Amok-Opfer identifizierbar gemacht
Offenbar geistig verwirrter Mann erschießt wahllos zwei Menschen
Der Amoklauf eines offenbar geistig verwirrten Mannes in zwei bayerischen Dörfern ist Thema in der Online-Ausgabe einer Boulevardzeitung. Überschrift: „Amok-Killer erschoss das erste Opfer beim Blumengießen“. Eine Frau und ein Mann starben bei den Attacken. Das erste Opfer und der Täter werden im Artikel mit Vornamen, abgekürztem Nachnamen und ihrem Alter genannt. Das zweite Opfer wird hingegen lediglich als „Fahrradfahrer (72)“ bezeichnet. Dem Artikel ist ein offenbar älteres Fotos des ersten Opfers beigestellt. Ein Leser der Zeitung vertritt die Meinung, die Berichterstattung verstoße gegen Ziffer 8 des Pressekodex (Persönlichkeitsrechte). Zwei Tage in Folge sei auf der Homepage der Zeitung extra groß das unverpixelte Bild eines Amokopfers gezeigt worden. Das verstoße gegen den Opferschutz und verletze die Persönlichkeitsrechte des Opfers. Die Rechtsabteilung der Zeitung vertritt die Auffassung, die Abbildung einer Rentnerin, die bei dem Amoklauf offenbar wahllos erschossen worden sei, stelle keinen Verstoß gegen Richtlinie 8.2 (Opferschutz) dar. Das Opfer sei durch die Dimension des Geschehens zu einer Person des öffentlichen Lebens geworden.
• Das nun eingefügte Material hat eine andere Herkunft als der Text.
theorem execHealthSend_kept (dt : Nat) (s : State) : keeps (execHealthSend dt s) (s.advance dt).kept := by
  unfold execHealthSend
  generalize s.advance dt = s
  (repeat' (first | rw [keeps_next] | apply whenOn_keeps | with_reducible rfl | (simp (disch := first | assumption | (simp only [away]; omega) | simp only [onRing_away, ringEnabled_away, ringErr_away, ringCause_away, ringArmed_away, ringProd_away, ringCons_away]) only [keeps_next, State.ite_kept, ite_self, State.sendLease_kept]; done) | split | apply foldl_kept_of | apply foldl_kept_snd_of | apply foldl_kept_fst_of | intro _ _ | dsimp only | simp (disch := first | assumption | (simp only [away]; omega) | simp only [onRing_away, ringEnabled_away, ringErr_away, ringCause_away, ringArmed_away, ringProd_away, ringCons_away]) only [keeps_next, State.ite_kept, ite_self, State.sendLease_kept]))

theorem execTallyFence_kept (dt : Nat) (s : State) : keeps (execTallyFence dt s) (s.advance dt).kept := by
  unfold execTallyFence
  generalize s.advance dt = s
  (try dsimp only); (repeat' split) <;> simp (disch := first | assumption | (simp only [away]; omega) | simp only [onRing_away, ringEnabled_away, ringErr_away, ringCause_away, ringArmed_away, ringProd_away, ringCons_away]) only [keeps_next, State.ite_kept, ite_self, State.fence_kept]

theorem execLeaseLate_kept (dt : Nat) (s : State) : keeps (execLeaseLate dt s) (s.advance dt).kept := by
  unfold execLeaseLate
  generalize s.advance dt = s
  (try dsimp only); (repeat' split) <;> simp (disch := first | assumption | (simp only [away, Reg.TALLY_COUNTS_lease_late, Reg.TALLY_STATUS_late_seen, Reg.TALLY_STATUS_warming]; omega) | simp only [onRing_away, ringEnabled_away, ringErr_away, ringCause_away, ringArmed_away, ringProd_away, ringCons_away]) only [keeps_next, State.ite_kept, ite_self, State.beginWarm_kept, State.bump_kept, State.modTally_kept, State.post_kept, State.raise_kept]

theorem execTallyLapseTake_kept (dt : Nat) (s : State) : keeps (execTallyLapseTake dt s) (s.advance dt).kept := by
  unfold execTallyLapseTake
  generalize s.advance dt = s
  (repeat' (first | rw [keeps_next] | apply whenOn_keeps | with_reducible rfl | (simp (disch := first | assumption | (simp only [away, Reg.TALLY_STATUS_lost_seen]; omega) | simp only [onRing_away, ringEnabled_away, ringErr_away, ringCause_away, ringArmed_away, ringProd_away, ringCons_away]) only [keeps_next, State.ite_kept, ite_self, State.modTally_kept, State.post_kept, State.raise_kept, State.refresh_kept, State.takeTally_kept]; done) | split | apply foldl_kept_of | apply foldl_kept_snd_of | apply foldl_kept_fst_of | intro _ _ | dsimp only | simp (disch := first | assumption | (simp only [away, Reg.TALLY_STATUS_lost_seen]; omega) | simp only [onRing_away, ringEnabled_away, ringErr_away, ringCause_away, ringArmed_away, ringProd_away, ringCons_away]) only [keeps_next, State.ite_kept, ite_self, State.modTally_kept, State.post_kept, State.raise_kept, State.refresh_kept, State.takeTally_kept]))

theorem execPairStartTimeout_kept (dt : Nat) (s : State) : keeps (execPairStartTimeout dt s) (s.advance dt).kept := by
  unfold execPairStartTimeout
  generalize s.advance dt = s
  (repeat' (first | rw [keeps_next] | apply whenOn_keeps | with_reducible rfl | (simp (disch := first | assumption | (simp only [away, Reg.PAIR_CFG_end]; omega) | simp only [onRing_away, ringEnabled_away, ringErr_away, ringCause_away, ringArmed_away, ringProd_away, ringCons_away]) only [keeps_next, State.ite_kept, ite_self, State.takeTally_kept]; done) | split | apply foldl_kept_of | apply foldl_kept_snd_of | apply foldl_kept_fst_of | intro _ _ | dsimp only | simp (disch := first | assumption | (simp only [away, Reg.PAIR_CFG_end]; omega) | simp only [onRing_away, ringEnabled_away, ringErr_away, ringCause_away, ringArmed_away, ringProd_away, ringCons_away]) only [keeps_next, State.ite_kept, ite_self, State.takeTally_kept]))

theorem execLeaseMessageRx_kept (dt : Nat) (viaNet : Bool) (data : List Byte) (s : State) : keeps (execLeaseMessageRx dt viaNet data s) (s.advance dt).kept := by
  unfold execLeaseMessageRx
  generalize s.advance dt = s
  refine whenOn_keeps rfl ?_
  extract_lets m pair fresh awake op role own s1 s2
  have h1 : s1.kept = s.kept := by simp [s1]
  have h2 : s2.kept = s.kept := by simp [s2]
  clear_value s1 s2 fresh awake
  clear_value m pair op role own
  split
  · simp
  · split
    · split <;> simp
    · split
      · simp
      · split
        · split
          · split
            · split
              · simp [h1]
              · split <;> simp [h1]
            · simp [h1]
          · simp
        · split
          · simp
          · split
            · simp [h2]
            · simp [h2]
            · split <;> simp [h2]
            · simp [h2]
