theorem execFmNozClear_kept (dt : Nat) (v : BitVec 32) (s : State) : keeps (execFmNozClear dt v s) (s.advance dt).kept := by
  unfold execFmNozClear
  generalize s.advance dt = s
  (repeat' (first | rw [keeps_next] | apply whenOn_keeps | refine (State.hostWrite_kept _ _ _ ?_).trans ?_ | with_reducible rfl | (simp (disch := first | assumption | (simp only [away, Reg.FM_NOZ_CLEAR_go]; omega) | simp only [onRing_away, ringEnabled_away, ringErr_away, ringCause_away, ringArmed_away, ringProd_away, ringCons_away]) only [keeps_next, State.ite_kept, ite_self, State.nozClear_kept]; done) | split | apply foldl_kept_of | apply foldl_kept_snd_of | apply foldl_kept_fst_of | intro _ _ | dsimp only | simp (disch := first | assumption | (simp only [away, Reg.FM_NOZ_CLEAR_go]; omega) | simp only [onRing_away, ringEnabled_away, ringErr_away, ringCause_away, ringArmed_away, ringProd_away, ringCons_away]) only [keeps_next, State.ite_kept, ite_self, State.nozClear_kept]))

theorem execSwitchEdge_kept (dt : Nat) (n : Fin 32) (sw : Fin 3) (level : Bool) (s : State) : keeps (execSwitchEdge dt n sw level s) (s.advance dt).kept := by
  unfold execSwitchEdge
  generalize s.advance dt = s
  simp (disch := first | assumption | (simp only [away]; omega) | simp only [onRing_away, ringEnabled_away, ringErr_away, ringCause_away, ringArmed_away, ringProd_away, ringCons_away]) only [keeps_next, State.ite_kept, ite_self, State.setSwitch_kept]

theorem execWinderTick_kept (dt : Nat) (s : State) : keeps (execWinderTick dt s) (s.advance dt).kept := by
  unfold execWinderTick
  generalize s.advance dt = s
  (repeat' (first | rw [keeps_next] | apply whenOn_keeps | with_reducible rfl | (simp (disch := first | assumption | (simp only [away]; omega) | simp only [onRing_away, ringEnabled_away, ringErr_away, ringCause_away, ringArmed_away, ringProd_away, ringCons_away]) only [keeps_next, State.ite_kept, ite_self, State.sampleSwitches_kept, State.windTick_kept]; done) | split | apply foldl_kept_of | apply foldl_kept_snd_of | apply foldl_kept_fst_of | intro _ _ | dsimp only | simp (disch := first | assumption | (simp only [away]; omega) | simp only [onRing_away, ringEnabled_away, ringErr_away, ringCause_away, ringArmed_away, ringProd_away, ringCons_away]) only [keeps_next, State.ite_kept, ite_self, State.sampleSwitches_kept, State.windTick_kept]))

theorem execMotionMove_kept (dt : Nat) (op : OpRef) (s : State) : keeps (execMotionMove dt op s) (s.advance dt).kept := by
  unfold execMotionMove
  generalize s.advance dt = s
  (repeat' (first | rw [keeps_next] | apply whenOn_keeps | refine (State.runOp_kept _ _ _ _ _ _ _ _ _ ?_).trans ?_ | with_reducible rfl | (simp (disch := first | assumption | (simp only [away]; omega) | simp only [onRing_away, ringEnabled_away, ringErr_away, ringCause_away, ringArmed_away, ringProd_away, ringCons_away]) only [keeps_next, State.ite_kept, ite_self, State.motionFree_kept, State.motionMove_kept]; done) | split | apply foldl_kept_of | apply foldl_kept_snd_of | apply foldl_kept_fst_of | intro _ _ | dsimp only | simp (disch := first | assumption | (simp only [away]; omega) | simp only [onRing_away, ringEnabled_away, ringErr_away, ringCause_away, ringArmed_away, ringProd_away, ringCons_away]) only [keeps_next, State.ite_kept, ite_self, State.motionFree_kept, State.motionMove_kept]))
Ihre Entscheidung, das Bild unverfremdet zu veröffentlichen, habe sich die Redaktion nicht leicht gemacht. Die Zeitung halte sich im Sinne ihres Informationsauftrages für verpflichtet, vollständig und ungefiltert zu berichten. Dazu gehöre es auch, dem mündigen Leser bei einem außergewöhnlichen Amoklauf das Verbrechen und die betroffenen Personen in ihrem ganzen Ausmaß nahezubringen.